Conservative lawmakers and lobbyists have criticized it as too similar to Obamacare. They have harshly criticized their proposed tax credits as an unacceptable new government rights program and called for a quicker end to the expansion of Obamacare Medicaid.

The measure is the first major legislative test for Trump and his fellow Republicans amid questions about whether they can govern effectively after years as an opposition party under Obama.

Ryan, with his shirt sleeves rolled up and using a video screen with facts and figures, gave what he called a “town hall-style” presentation to reporters on the proposal. But his target audience appeared to be fellow Republicans, and he said his party must “really keep our word.”

“The time is now,” said Ryan, who has long been the target of criticism from some conservatives. “This is the closest we will get to repealing and replacing Obamacare,” Ryan added.

McConnell had a similar message, saying, “We need to get into a mode of government and start thinking about accomplishing something rather than just some kind of combat.”

Democrats denounced the bill as a gift to the rich that would force millions of people off the insurance lists. Republicans said there was a need to roll back the government’s “nanny state” role in the more than $ 3 trillion US healthcare system.

“Trumpcare is a loser for almost the entire United States, unless it is in the top 1 percent,” said Senate Democratic leader Chuck Schumer.

The Budget Committee of the House of Representatives next Wednesday will merge the provisions approved by the two committees into a bill that will be voted on by the full House before it reaches the Senate. Republican leaders are looking to April for approval of the bill by Congress.


In a series of tweets early Thursday, conservative Republican Sen. Tom Cotton urged his House colleagues to stand down, saying his measure could not pass the Senate without major changes. “What matters in the long run is better and more affordable healthcare for Americans, NOT the arbitrary legislative schedule of House leaders,” Cotton wrote.

But White House spokesman Sean Spicer expressed confidence in the prospects for the legislation. “We are not putting this down people’s throats,” Spicer said. “This bill will land on the president’s desk. He will sign it. We will repeal Obamacare.”

The Brookings Institution think tank forecast that the Congressional Budget Office, which is expected early next week to release its closely monitored cost assessment and coverage implications of the bill, would conclude. that at least 15 million people would lose their health insurance.

Credit rating agency Standard & Poor’s previously estimated that 6-10 million people could lose health insurance coverage.

Before the Energy and Commerce Committee vote, the Conservatives, at the request of the panel chairman, withdrew an amendment sponsored by Republican Joe Barton that would advance two years, until next January 1, the end of the Medicaid expansion. Barton said he planned to try to offer the amendment in the House.

Committee chair Greg Walden praised the unanimity of Republicans on the committee to pass the bill.

Obamacare enabled 20 million previously uninsured people to get coverage.
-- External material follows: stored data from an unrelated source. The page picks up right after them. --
-- ==== Sys2Proof/Machine/Solver.lean ====
section
/-! DEFINITION. The Joint Solver: known faces, the issue-time correction, the closer cut commit and RUN SLACK (04 R69 to
R87). It keeps no state; its arithmetic is exact (R69). -/

namespace Sys2Proof.Machine

/-- R71: the states in which a slot has a known right face. -/
def SlotState.hasFace (st : SlotState) : Bool := st ≠ .planned ∧ st ≠ .fed

/-- R71: the known right face of a slot, and whether it is measured. -/
def State.knownFace (s : State) (sl : Slot) : Option (Int × Bool) :=
  if sl.state.hasFace then
    match sl.measurement with
    | some m => some (m.xRight, true)
    | none => some (s.targetRight sl, false)
  else none

/-- R78: E limited to the range of the Solver. -/
def limitFace (e : Int) : Int := if 7884357 < e then 7884357 else if e < -7888608 then -7888608 else e

/-- R74: the sum of the current lengths of the slots of a run from index k on. -/
def State.brem (s : State) (r : Run) (k : Nat) : Int :=
  ((s.slotsAt (r.slotIds.drop k)).map fun e => s.currentLength e.2).sum

/-- R74: G, the length left for the joints between a face and the end of the run. -/
def State.gap (s : State) (r : Run) (k : Nat) (e : Int) : Int := r.stop - e - s.brem r k

/-- R75: G shared over jr joints, rounded to nearest. -/
def shareJoint (g jr : Int) : Int := (2 * g + jr) / (2 * jr)

/-- 00 section 1.6.4: a value clamped to [lo, hi]. -/
def clamp (lo hi v : Int) : Int := if v < lo then lo else if hi < v then hi else v

/-- R76: what the issue-time correction yields. -/
structure Correction where
  targetLeft : Int
  targetJoint : Option Int
  predicted : Bool
  clamped : Bool
  deriving DecidableEq, Repr

/-- R73: the reference face of a slot of index 1 or more: the known right face of its run predecessor. A predecessor with
no known face gives the run's start, predicted (log 8: NEXT has found it PLACED or VERIFIED). -/
def State.reference (s : State) (sl : Slot) : Int × Bool :=
  match s.predecessor sl with
  | none => ((s.runOf sl).start, false)
  | some p => (s.knownFace p.2).getD ((s.runOf sl).start, false)

/-- R72 to R78: the correction for the slot that NEXT is about to issue. -/
def State.correction (s : State) (sl : Slot) : Correction :=
  let r := s.runOf sl
  if sl.index = 0 then { targetLeft := r.start, targetJoint := none, predicted := false, clamped := false }
  else
    let p := s.profileOf sl
    let face := s.reference sl
    let e := limitFace face.1
    let jr : Int := (r.n : Int) - sl.index
    let share := shareJoint (s.gap r sl.index e) jr
    let joint := clamp p.jmin p.jmax share
    { targetLeft := e + joint, targetJoint := some joint, predicted := !face.2
      clamped := joint ≠ share || e ≠ face.1 }

/-! ### Closer cut commit (R80 to R83) -/

/-- R83: the cut-limit indication; the values are those of R191. -/
inductive CutLimit where
  | none | low | high
  deriving DecidableEq, Repr

/-- R191: 0 none, 1 low, 2 high. -/
def CutLimit.value : CutLimit → Nat
  | .none => 0 | .low => 1 | .high => 2

/-- R81: from the slots below the closer, the highest index first: the gauged lengths of those without a known face, how
many there are, and the face of the first that has one. -/
def State.cutFrom (s : State) : List (Nat × Slot) → Int × Nat × Option Int
  | [] => (0, 0, none)
  | e :: rest =>
    match s.knownFace e.2 with
    | some f => (0, 0, some f.1)
    | none =>
      let (sum, count, face) := s.cutFrom rest
      (sum + e.2.gauged.getD 0, count + 1, face)

/-- R82: a cut limited to the kind: a multiple of q from Cmin to the cut ceiling, with the indication of R83. -/
def limitCut (k : Kind) (q c : Int) : Int × CutLimit :=
  if q * (c / q) < k.cmin then (k.cmin, .low)
  else if q * (k.length / q) < q * (c / q) then (q * (k.length / q), .high)
  else (q * (c / q), .none)

/-- R81: C′ before rounding to the saw step. With a face at p the joints are those of slots p + 1 to c; with none they are
c, since slot 0 has no left joint. -/
def State.rawCut (s : State) (sl : Slot) : Int :=
  let r := s.runOf sl
  let jn := (s.profileOf sl).jn
  let below := (s.slotsAt (r.slotIds.take sl.index)).reverse
  let (sum, count, face) := s.cutFrom below
  match face with
  | some f => r.stop - f - sum - ((count : Int) + 1) * jn
  | none => r.stop - r.start - sum - (sl.index : Int) * jn

/-- R82, R83: the cut of a closer slot. -/
def State.closerCut (s : State) (sl : Slot) : Int × CutLimit := limitCut (s.kind sl.kind) s.params.sawStep (s.rawCut sl)

/-! ### RUN SLACK (R85 to R87) -/

/-- R86: the lowest index of a run whose slot is neither PLACED nor VERIFIED; n when every slot is. -/
def State.firstUnlaid (s : State) (r : Run) : Nat :=
  (s.slotsAt r.slotIds).findIdx fun e => e.2.state ≠ .placed ∧ e.2.state ≠ .verified

/-- R86: the face E, with whether it is measured; for k = 0 the run's start, which is neither. -/
def State.slackFace (s : State) (r : Run) (k : Nat) : Int × Option Bool :=
  if k = 0 then (r.start, none)
  else match (s.slotsAt r.slotIds)[k - 1]? with
    | none => (r.start, none)
    | some e =>
      match s.knownFace e.2 with
      | none => (r.start, none)
      | some f => (if k < r.n then limitFace f.1 else f.1, some f.2)

/-- R86: the number of joints still to be made. -/
def slackJoints (r : Run) (k : Nat) : Int := if k = 0 then (r.n : Int) - 1 else (r.n : Int) - k

/-- R87: the answer to RUN SLACK. -/
def State.slackField (s : State) (w number order : Nat) (c : Course) (id : Nat) (r : Run) : List Byte :=
  let k := s.firstUnlaid r
  let face := s.slackFace r k
  let jr := slackJoints r k
  let g := s.gap r k face.1
  let p := s.profile c.profile
  let cut := ((s.slotsAt r.slotIds).getLast?).bind fun e => e.2.cutLength
  u8 w ++ u8 number ++ u8 order ++ u8 id ++ u8 k ++ u8 jr.toNat ++ s24Field g ++ s24Field (g - jr * p.jmin) ++
    s24Field (jr * p.jmax - g) ++ [Config.faceCode face.2] ++ yesNo r.closerCommitted ++
    optField 2 brickField (if r.closerCommitted then cut else none) ++
    optField 2 brickField (if r.closerCommitted then none else r.closerLength)

/-- R85, R86, R87. -/
def runSlack (w number order : Nat) (s : State) : Reply × State :=
  if 7 < order then (Reply.refuse .outOfRange, s)
  else withCourse w number (fun _ c s =>
    if !c.live || c.runCount ≤ order then (Reply.refuse .outOfRange, s)
    else
      let id := (c.runIds.getD [])[order]?.getD 0
      (Reply.okWith (s.slackField w number order c id ((s.run id).getD Run.blank)), s)) s

/-! ### The meaning -/

/-- RUN_SLACK, R86. -/
def execRunSlack (tag : Byte) (wall number order : Nat) : State → Host.Outcome State Fault Refusal :=
  serve (.runSlack tag wall number order) (runSlack wall number order)

end Sys2Proof.Machine
end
About half came from the expansion of Medicaid.

The proposed bill’s changes to Medicaid funding could hurt smaller and less diverse health insurers, Fitch Ratings said, and the unintended and unintended consequences of a bill of this size are likely to create uncertainty for all companies. health insurers.

With doctors, hospitals, seniors, health plans, Democrats, some governors and conservative Republicans against the bill, it may not make it out of the House, said Mario Molina, CEO of managed care company Molina Healthcare. , In an interview.

“If it does, I think the Senate is going to slow things down and really take a good look at it,” Molina said. “We will have to wait for the Senate to be more moderate.”